## ASSIGNED TASK
If a line below includes the string "Machine", copy it.

━━ DATA RECORDS ━━

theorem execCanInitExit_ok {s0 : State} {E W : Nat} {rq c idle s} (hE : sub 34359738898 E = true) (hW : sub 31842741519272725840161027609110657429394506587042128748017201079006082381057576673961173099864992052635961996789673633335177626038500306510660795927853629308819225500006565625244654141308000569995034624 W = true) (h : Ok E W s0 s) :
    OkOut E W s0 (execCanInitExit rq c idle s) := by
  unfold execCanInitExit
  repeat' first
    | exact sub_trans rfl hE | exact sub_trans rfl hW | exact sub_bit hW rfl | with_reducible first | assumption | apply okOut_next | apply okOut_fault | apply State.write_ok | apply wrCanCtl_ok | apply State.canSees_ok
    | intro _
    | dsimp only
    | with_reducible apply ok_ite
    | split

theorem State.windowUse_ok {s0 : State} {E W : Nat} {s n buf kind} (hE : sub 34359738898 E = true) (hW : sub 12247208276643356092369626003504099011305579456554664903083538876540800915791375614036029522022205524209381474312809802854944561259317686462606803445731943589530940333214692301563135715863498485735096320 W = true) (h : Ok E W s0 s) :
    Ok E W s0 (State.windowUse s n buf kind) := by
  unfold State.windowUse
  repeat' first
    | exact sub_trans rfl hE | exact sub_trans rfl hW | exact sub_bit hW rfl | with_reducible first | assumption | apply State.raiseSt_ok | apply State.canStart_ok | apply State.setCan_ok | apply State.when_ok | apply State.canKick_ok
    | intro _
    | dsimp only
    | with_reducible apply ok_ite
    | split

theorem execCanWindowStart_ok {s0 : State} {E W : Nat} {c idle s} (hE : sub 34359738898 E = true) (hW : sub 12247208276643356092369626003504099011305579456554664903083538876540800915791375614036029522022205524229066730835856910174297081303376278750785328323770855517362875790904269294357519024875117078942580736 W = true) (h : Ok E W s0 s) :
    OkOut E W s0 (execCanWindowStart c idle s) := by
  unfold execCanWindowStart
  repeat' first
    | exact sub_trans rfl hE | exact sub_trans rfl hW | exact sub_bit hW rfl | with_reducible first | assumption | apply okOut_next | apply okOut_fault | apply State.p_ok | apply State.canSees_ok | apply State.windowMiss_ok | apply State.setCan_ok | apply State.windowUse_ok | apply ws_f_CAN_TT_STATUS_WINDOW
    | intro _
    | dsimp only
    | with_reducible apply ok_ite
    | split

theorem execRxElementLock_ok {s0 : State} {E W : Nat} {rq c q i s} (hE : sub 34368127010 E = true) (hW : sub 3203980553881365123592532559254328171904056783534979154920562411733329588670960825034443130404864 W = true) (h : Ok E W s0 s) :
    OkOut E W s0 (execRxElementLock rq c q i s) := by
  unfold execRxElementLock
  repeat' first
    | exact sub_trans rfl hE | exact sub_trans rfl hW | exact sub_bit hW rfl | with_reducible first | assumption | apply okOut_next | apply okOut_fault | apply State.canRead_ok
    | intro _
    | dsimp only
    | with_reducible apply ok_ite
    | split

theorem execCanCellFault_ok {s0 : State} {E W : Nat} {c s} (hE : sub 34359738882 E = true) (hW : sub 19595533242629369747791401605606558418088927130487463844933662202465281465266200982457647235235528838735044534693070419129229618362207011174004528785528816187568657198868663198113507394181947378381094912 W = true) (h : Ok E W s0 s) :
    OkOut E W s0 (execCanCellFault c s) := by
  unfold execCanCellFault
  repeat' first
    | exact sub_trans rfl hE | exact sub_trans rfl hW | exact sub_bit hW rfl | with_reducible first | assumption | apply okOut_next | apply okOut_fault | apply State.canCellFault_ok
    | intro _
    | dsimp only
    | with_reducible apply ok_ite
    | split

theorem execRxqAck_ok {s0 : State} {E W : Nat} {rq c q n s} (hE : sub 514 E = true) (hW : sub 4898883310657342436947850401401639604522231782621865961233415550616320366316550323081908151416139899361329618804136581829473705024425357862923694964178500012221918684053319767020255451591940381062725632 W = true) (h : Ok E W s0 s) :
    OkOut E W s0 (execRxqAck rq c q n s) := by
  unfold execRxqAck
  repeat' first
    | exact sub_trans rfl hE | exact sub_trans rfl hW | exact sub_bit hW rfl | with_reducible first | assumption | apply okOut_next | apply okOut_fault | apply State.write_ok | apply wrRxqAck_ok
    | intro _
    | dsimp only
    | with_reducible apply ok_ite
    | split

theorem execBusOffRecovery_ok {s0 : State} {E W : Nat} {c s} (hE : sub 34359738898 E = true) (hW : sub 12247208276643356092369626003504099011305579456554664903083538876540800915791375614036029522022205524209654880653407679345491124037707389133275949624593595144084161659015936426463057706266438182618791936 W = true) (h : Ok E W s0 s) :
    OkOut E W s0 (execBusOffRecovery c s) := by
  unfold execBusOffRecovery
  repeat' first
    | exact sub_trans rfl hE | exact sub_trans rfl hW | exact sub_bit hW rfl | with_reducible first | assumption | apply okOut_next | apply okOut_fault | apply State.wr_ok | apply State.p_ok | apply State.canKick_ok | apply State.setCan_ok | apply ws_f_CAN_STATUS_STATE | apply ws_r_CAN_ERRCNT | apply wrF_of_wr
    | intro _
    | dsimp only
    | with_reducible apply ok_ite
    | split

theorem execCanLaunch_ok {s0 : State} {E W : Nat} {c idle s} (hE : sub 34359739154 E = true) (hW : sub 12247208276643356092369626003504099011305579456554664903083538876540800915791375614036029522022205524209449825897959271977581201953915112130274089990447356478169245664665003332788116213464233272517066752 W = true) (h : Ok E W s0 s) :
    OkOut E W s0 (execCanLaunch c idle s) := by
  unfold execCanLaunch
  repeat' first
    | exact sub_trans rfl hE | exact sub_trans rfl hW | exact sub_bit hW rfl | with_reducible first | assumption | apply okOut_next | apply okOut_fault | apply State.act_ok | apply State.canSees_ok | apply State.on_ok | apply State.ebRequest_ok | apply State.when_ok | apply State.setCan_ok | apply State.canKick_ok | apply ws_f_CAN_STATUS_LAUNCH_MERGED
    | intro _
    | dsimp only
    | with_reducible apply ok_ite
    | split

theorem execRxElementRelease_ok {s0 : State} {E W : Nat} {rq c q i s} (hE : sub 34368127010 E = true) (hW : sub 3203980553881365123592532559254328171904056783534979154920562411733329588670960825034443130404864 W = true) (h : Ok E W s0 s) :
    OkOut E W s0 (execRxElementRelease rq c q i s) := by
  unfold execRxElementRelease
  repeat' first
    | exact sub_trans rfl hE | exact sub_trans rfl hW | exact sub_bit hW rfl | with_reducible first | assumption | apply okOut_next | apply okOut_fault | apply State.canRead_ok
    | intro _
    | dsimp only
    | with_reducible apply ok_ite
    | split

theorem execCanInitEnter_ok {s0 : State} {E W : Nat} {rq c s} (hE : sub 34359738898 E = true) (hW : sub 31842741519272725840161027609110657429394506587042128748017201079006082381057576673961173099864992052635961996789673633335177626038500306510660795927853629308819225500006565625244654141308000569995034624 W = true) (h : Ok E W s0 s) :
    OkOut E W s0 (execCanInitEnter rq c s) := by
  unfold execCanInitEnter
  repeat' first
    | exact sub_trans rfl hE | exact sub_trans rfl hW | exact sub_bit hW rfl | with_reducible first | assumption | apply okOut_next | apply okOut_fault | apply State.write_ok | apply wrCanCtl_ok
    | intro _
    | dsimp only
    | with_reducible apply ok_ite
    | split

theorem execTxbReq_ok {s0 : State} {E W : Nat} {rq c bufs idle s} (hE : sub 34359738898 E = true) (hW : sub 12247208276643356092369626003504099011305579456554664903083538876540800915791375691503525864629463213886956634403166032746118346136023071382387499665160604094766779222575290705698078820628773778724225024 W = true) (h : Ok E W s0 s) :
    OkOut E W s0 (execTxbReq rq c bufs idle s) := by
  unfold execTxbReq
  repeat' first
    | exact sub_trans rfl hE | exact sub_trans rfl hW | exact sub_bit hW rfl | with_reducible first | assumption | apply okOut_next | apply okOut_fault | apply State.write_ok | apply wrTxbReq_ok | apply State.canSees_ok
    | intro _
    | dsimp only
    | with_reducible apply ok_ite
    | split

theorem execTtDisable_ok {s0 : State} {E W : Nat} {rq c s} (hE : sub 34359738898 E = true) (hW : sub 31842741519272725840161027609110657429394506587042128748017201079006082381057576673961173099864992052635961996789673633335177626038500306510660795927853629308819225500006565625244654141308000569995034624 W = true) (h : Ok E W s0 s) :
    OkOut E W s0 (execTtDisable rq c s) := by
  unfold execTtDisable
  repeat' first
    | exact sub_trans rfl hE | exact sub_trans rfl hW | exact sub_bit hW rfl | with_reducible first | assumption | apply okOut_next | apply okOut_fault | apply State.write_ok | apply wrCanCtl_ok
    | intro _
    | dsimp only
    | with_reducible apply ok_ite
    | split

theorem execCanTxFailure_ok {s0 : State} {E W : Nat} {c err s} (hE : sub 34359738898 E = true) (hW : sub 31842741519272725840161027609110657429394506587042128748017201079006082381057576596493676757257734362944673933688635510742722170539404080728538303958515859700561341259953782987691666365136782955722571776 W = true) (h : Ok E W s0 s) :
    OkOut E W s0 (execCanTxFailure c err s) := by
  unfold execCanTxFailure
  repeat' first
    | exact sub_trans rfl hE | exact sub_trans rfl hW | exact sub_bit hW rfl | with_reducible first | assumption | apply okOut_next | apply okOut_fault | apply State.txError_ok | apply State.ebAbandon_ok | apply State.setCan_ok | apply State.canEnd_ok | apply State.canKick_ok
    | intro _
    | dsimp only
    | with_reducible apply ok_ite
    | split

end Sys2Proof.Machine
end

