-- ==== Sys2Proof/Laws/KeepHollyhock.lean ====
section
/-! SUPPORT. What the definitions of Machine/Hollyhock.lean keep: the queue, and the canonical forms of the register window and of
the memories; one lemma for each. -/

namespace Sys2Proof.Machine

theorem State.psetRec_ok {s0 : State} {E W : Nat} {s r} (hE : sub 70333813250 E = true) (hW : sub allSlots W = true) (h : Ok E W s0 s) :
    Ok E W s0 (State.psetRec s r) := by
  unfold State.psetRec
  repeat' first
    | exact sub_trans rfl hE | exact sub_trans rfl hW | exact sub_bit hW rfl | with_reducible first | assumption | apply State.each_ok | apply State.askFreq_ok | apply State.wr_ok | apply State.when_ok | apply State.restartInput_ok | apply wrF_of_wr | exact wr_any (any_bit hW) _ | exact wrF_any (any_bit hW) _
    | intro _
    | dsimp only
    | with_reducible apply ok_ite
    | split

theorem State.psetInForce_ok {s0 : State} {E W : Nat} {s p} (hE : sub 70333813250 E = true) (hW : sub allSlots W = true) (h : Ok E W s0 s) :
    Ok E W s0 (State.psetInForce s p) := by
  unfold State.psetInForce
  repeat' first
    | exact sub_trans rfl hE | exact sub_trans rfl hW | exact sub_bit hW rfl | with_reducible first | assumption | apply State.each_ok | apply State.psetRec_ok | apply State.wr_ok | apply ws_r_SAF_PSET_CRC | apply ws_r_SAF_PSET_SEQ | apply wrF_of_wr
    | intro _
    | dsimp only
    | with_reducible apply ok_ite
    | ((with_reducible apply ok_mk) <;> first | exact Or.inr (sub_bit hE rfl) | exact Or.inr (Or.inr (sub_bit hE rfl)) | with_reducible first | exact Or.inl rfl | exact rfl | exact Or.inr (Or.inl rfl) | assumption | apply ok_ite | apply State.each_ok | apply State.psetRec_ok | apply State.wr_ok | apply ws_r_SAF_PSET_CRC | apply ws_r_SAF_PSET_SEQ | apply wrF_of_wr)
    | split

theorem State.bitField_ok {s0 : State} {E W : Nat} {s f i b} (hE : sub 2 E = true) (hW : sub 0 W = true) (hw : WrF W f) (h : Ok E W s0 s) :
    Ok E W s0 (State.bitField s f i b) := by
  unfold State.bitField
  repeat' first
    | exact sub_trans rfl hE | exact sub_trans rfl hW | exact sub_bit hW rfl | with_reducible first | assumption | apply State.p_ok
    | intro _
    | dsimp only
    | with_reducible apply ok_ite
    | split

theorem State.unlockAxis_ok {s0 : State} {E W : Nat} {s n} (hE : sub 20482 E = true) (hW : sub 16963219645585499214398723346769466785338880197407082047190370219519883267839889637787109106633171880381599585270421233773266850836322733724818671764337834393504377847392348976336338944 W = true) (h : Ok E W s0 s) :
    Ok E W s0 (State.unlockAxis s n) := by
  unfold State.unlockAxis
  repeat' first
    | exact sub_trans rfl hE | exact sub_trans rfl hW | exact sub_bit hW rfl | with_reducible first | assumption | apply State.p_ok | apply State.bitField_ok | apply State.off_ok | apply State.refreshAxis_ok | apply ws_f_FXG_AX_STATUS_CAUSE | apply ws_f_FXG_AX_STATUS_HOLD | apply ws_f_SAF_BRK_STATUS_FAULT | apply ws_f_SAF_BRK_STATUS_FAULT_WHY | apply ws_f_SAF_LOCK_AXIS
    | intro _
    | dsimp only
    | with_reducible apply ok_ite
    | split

━━━

## THE ANSWER
end Sys2Proof.Machine
/-! SUPPORT. What the definitions of Machine/Hollyhock.lean keep: the queue, and the canonical forms of the register window and of
namespace Sys2Proof.Machine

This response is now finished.